#### Exercise brief
Quote the entries below from the line with "((List.range p.recs.length).filter (fun" through the line with "it runs. -/", both ends included, and only those lines.

__________________________________________________

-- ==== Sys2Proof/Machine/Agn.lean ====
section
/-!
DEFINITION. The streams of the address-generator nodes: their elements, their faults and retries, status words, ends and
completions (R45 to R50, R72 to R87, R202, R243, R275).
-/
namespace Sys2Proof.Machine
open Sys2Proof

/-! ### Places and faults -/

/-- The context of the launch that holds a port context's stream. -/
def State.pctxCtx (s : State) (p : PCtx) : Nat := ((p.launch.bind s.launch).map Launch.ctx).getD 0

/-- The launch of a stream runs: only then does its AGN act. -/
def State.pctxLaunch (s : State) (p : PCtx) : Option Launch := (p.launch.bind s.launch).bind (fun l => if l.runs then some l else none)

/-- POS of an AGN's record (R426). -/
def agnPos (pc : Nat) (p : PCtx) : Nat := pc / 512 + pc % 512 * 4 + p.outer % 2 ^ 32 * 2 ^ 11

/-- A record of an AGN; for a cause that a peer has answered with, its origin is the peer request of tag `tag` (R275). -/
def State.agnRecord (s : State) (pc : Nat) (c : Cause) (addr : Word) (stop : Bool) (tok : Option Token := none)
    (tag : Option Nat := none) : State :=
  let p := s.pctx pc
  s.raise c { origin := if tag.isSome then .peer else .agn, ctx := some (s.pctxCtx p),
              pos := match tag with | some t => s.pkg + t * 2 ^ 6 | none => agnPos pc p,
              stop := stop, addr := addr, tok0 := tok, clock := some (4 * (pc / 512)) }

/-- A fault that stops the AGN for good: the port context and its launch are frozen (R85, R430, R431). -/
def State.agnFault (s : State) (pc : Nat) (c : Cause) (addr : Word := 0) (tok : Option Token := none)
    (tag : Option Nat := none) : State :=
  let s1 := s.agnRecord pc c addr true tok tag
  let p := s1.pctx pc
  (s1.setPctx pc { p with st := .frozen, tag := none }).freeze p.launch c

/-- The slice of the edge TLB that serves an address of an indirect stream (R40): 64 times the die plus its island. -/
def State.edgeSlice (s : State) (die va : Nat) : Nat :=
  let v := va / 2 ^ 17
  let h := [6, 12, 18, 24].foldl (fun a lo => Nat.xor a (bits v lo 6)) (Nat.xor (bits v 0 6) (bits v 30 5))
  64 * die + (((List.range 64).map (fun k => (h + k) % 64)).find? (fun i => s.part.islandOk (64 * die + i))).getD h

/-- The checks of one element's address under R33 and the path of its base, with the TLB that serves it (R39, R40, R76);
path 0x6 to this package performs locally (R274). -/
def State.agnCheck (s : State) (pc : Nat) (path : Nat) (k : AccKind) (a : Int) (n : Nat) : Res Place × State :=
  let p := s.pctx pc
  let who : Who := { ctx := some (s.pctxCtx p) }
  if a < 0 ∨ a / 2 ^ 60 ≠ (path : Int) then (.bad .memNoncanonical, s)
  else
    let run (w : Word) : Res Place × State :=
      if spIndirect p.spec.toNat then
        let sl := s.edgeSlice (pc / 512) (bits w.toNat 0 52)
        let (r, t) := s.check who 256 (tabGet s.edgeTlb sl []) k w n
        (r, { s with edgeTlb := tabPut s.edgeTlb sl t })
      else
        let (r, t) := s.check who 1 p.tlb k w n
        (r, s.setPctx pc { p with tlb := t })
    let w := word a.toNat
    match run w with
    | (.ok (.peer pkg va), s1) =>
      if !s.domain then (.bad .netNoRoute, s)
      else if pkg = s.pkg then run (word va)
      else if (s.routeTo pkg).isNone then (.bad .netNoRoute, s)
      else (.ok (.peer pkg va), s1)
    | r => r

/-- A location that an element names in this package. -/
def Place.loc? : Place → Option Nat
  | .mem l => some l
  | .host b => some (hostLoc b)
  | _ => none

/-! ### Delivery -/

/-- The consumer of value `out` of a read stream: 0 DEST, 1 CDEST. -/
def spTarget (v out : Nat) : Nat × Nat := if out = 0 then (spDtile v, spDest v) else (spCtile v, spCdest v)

__________________________________________________

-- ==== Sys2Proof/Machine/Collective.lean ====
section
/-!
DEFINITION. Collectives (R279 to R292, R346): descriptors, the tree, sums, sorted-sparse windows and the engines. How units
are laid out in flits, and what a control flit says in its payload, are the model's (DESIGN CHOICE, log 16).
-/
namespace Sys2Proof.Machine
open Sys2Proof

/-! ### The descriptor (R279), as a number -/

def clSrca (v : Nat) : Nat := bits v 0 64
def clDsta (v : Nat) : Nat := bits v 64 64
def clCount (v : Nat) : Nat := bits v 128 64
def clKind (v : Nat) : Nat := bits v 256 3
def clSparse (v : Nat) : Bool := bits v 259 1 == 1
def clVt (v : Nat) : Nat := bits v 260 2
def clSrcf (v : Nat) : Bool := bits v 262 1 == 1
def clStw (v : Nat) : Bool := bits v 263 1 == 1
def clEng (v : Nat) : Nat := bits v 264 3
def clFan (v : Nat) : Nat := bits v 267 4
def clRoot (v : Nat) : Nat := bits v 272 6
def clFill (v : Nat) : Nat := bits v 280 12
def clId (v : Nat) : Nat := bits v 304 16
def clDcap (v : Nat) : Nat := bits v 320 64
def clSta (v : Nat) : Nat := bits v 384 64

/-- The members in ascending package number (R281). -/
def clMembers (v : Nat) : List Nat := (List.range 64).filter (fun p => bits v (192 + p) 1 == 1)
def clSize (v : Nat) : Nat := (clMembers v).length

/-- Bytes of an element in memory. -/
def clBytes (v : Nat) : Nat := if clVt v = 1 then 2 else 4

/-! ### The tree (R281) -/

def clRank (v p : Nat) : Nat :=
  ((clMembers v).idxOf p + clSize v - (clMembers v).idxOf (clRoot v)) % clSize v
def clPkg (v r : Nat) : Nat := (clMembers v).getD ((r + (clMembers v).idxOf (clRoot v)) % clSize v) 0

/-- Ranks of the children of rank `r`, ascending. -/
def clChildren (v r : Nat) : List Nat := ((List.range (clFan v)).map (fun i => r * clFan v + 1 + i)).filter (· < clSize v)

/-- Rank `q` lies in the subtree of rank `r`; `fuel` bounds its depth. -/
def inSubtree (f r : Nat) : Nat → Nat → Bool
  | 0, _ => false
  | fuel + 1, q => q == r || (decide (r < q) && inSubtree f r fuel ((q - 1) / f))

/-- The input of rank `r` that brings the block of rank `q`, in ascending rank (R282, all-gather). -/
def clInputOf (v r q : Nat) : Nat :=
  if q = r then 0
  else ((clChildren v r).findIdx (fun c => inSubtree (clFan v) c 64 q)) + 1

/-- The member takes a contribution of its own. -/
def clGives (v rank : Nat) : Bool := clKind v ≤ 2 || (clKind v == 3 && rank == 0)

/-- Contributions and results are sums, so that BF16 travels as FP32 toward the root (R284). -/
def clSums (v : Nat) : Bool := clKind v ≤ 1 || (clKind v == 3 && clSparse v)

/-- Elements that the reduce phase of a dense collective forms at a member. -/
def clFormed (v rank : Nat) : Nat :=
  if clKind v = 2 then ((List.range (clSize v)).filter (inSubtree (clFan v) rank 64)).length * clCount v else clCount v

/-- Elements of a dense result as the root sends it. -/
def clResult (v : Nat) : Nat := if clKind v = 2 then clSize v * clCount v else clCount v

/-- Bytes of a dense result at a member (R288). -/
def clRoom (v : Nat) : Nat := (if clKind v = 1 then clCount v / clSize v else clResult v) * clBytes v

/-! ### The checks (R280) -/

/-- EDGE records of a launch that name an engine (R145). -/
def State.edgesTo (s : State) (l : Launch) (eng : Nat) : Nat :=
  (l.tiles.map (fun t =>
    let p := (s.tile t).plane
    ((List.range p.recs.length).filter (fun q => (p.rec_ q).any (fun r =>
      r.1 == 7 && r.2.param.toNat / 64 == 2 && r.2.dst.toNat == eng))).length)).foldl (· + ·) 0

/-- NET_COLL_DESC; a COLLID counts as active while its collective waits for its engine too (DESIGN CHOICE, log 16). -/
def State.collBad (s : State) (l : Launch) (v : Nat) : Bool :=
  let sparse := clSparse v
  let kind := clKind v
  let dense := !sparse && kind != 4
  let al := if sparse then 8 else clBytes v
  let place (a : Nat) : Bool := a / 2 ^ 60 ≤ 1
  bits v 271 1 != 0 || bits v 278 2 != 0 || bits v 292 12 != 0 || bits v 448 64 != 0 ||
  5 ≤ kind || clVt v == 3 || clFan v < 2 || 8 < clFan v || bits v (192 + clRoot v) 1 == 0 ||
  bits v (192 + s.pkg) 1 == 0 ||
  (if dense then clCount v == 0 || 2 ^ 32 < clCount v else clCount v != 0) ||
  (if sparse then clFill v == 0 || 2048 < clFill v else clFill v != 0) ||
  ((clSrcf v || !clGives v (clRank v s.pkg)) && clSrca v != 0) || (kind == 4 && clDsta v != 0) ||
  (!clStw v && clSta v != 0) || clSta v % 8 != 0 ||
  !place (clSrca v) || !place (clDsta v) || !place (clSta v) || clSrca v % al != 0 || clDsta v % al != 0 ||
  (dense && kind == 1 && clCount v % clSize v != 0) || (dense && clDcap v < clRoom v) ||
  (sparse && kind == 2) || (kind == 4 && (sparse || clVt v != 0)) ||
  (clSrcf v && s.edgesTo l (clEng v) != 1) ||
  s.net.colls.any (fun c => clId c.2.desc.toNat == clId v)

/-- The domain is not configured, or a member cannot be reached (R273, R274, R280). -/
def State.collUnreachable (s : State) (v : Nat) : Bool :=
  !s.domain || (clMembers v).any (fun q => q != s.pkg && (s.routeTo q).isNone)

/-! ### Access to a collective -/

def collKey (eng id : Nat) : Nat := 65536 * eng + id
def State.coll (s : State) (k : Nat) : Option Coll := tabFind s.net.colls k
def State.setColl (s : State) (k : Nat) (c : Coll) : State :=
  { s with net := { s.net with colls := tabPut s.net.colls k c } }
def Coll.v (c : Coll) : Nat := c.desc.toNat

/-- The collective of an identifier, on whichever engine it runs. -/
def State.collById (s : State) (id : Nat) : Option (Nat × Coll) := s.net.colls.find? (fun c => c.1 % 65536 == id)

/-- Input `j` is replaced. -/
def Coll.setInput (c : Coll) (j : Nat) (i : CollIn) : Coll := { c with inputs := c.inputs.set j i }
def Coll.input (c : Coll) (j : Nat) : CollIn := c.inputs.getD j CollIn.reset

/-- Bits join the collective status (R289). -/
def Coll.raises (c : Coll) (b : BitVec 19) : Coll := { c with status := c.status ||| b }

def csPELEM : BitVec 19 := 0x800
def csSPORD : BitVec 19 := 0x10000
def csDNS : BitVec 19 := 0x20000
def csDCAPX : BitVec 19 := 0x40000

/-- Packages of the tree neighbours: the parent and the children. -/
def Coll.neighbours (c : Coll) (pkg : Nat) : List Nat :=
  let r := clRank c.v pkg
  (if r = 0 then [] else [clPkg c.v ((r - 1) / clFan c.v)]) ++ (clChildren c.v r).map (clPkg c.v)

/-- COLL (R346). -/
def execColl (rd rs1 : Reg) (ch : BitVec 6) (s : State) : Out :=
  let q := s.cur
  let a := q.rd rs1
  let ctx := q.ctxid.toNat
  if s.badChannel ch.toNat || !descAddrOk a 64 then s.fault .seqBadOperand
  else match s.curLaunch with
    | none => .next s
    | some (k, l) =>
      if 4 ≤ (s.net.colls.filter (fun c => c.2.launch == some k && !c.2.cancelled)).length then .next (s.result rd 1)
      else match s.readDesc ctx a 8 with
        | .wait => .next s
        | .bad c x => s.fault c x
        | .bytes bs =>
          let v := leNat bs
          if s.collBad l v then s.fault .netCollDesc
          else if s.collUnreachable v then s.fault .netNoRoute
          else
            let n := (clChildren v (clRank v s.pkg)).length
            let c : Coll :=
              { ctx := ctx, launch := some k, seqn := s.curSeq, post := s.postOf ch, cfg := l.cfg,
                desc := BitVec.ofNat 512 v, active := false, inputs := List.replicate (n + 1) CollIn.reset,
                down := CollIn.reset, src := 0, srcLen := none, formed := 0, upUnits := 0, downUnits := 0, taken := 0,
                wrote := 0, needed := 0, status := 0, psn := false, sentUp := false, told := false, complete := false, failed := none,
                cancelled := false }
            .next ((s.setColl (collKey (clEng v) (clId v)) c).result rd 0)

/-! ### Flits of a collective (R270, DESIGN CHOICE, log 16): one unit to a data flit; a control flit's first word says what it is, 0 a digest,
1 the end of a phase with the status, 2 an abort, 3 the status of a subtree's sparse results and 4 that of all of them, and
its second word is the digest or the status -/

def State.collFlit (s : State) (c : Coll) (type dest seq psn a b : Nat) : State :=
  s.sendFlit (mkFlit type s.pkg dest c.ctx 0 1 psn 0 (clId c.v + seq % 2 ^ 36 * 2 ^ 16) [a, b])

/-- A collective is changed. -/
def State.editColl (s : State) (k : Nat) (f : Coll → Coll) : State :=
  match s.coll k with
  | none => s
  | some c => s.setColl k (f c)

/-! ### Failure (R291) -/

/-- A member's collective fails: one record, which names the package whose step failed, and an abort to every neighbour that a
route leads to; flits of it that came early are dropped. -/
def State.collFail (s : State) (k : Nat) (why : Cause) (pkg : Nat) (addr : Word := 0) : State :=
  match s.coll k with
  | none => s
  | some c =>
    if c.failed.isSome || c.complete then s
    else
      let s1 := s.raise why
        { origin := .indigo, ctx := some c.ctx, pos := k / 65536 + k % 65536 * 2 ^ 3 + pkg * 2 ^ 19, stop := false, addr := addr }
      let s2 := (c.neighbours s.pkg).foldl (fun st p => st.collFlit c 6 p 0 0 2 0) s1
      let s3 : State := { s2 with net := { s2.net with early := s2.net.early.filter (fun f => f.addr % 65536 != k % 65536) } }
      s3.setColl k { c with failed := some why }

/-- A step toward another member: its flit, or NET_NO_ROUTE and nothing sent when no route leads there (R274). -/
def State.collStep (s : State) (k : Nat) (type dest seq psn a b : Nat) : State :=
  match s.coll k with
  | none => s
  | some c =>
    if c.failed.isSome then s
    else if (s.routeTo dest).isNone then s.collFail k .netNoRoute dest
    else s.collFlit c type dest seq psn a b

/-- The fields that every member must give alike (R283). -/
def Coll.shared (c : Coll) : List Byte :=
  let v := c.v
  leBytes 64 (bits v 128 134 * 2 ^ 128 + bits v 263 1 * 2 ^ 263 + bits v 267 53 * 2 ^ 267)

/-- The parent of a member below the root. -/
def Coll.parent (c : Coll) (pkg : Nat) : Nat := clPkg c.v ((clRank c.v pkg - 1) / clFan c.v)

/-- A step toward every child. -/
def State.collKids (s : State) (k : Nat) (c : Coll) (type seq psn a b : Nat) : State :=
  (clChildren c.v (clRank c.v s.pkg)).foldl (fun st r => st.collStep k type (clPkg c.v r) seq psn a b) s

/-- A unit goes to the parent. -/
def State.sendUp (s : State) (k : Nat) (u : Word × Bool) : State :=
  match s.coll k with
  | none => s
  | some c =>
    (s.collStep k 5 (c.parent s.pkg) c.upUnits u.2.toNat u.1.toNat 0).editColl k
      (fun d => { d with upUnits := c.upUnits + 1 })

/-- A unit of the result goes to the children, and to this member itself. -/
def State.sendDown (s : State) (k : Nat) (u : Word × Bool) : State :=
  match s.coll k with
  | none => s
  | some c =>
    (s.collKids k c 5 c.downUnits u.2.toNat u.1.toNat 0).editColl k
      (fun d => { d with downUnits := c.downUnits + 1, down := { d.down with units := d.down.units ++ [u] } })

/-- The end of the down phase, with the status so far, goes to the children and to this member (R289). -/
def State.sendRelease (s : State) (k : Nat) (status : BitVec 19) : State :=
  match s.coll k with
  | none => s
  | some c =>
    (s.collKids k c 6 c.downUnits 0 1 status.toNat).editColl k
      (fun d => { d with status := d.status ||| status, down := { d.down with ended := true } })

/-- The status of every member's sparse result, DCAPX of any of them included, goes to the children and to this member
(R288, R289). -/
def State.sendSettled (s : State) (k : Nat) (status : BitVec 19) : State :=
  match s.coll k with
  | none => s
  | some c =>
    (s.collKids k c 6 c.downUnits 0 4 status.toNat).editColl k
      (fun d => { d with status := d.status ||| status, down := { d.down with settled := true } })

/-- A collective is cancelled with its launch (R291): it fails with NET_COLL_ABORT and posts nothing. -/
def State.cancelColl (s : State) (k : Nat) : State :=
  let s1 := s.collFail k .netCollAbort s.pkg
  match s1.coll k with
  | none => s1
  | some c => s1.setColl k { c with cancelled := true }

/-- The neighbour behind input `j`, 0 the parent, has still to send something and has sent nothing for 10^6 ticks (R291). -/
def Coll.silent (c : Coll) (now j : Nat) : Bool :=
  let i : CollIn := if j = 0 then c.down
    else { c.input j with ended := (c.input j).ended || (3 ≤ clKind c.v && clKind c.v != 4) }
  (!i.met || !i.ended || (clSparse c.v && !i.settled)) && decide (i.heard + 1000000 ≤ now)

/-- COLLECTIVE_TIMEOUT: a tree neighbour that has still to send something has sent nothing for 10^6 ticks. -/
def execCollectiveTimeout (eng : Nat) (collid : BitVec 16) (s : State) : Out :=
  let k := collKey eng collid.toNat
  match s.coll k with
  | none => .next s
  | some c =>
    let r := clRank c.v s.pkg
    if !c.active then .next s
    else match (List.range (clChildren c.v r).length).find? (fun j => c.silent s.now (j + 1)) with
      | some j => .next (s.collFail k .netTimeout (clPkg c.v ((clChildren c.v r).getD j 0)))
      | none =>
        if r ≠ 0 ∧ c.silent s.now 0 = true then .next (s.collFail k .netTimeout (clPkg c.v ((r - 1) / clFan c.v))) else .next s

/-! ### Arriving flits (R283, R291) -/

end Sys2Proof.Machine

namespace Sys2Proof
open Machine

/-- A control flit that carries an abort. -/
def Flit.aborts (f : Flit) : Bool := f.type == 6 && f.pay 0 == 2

__________________________________________________

#### Answer box
    ((List.range p.recs.length).filter (fun q => (p.rec_ q).any (fun r =>
      r.1 == 7 && r.2.param.toNat / 64 == 2 && r.2.dst.toNat == eng))).length)).foldl (· + ·) 0

/-- NET_COLL_DESC; a COLLID counts as active while its collective waits for its engine too (DESIGN CHOICE, log 16). -/
def State.collBad (s : State) (l : Launch) (v : Nat) : Bool :=
  let sparse := clSparse v
  let kind := clKind v
  let dense := !sparse && kind != 4
  let al := if sparse then 8 else clBytes v
  let place (a : Nat) : Bool := a / 2 ^ 60 ≤ 1
  bits v 271 1 != 0 || bits v 278 2 != 0 || bits v 292 12 != 0 || bits v 448 64 != 0 ||
  5 ≤ kind || clVt v == 3 || clFan v < 2 || 8 < clFan v || bits v (192 + clRoot v) 1 == 0 ||
  bits v (192 + s.pkg) 1 == 0 ||
  (if dense then clCount v == 0 || 2 ^ 32 < clCount v else clCount v != 0) ||
  (if sparse then clFill v == 0 || 2048 < clFill v else clFill v != 0) ||
  ((clSrcf v || !clGives v (clRank v s.pkg)) && clSrca v != 0) || (kind == 4 && clDsta v != 0) ||
  (!clStw v && clSta v != 0) || clSta v % 8 != 0 ||
  !place (clSrca v) || !place (clDsta v) || !place (clSta v) || clSrca v % al != 0 || clDsta v % al != 0 ||
  (dense && kind == 1 && clCount v % clSize v != 0) || (dense && clDcap v < clRoom v) ||
  (sparse && kind == 2) || (kind == 4 && (sparse || clVt v != 0)) ||
  (clSrcf v && s.edgesTo l (clEng v) != 1) ||
  s.net.colls.any (fun c => clId c.2.desc.toNat == clId v)

/-- The domain is not configured, or a member cannot be reached (R273, R274, R280). -/
def State.collUnreachable (s : State) (v : Nat) : Bool :=
  !s.domain || (clMembers v).any (fun q => q != s.pkg && (s.routeTo q).isNone)

/-! ### Access to a collective -/

def collKey (eng id : Nat) : Nat := 65536 * eng + id
def State.coll (s : State) (k : Nat) : Option Coll := tabFind s.net.colls k
def State.setColl (s : State) (k : Nat) (c : Coll) : State :=
  { s with net := { s.net with colls := tabPut s.net.colls k c } }
def Coll.v (c : Coll) : Nat := c.desc.toNat

/-- The collective of an identifier, on whichever engine it runs. -/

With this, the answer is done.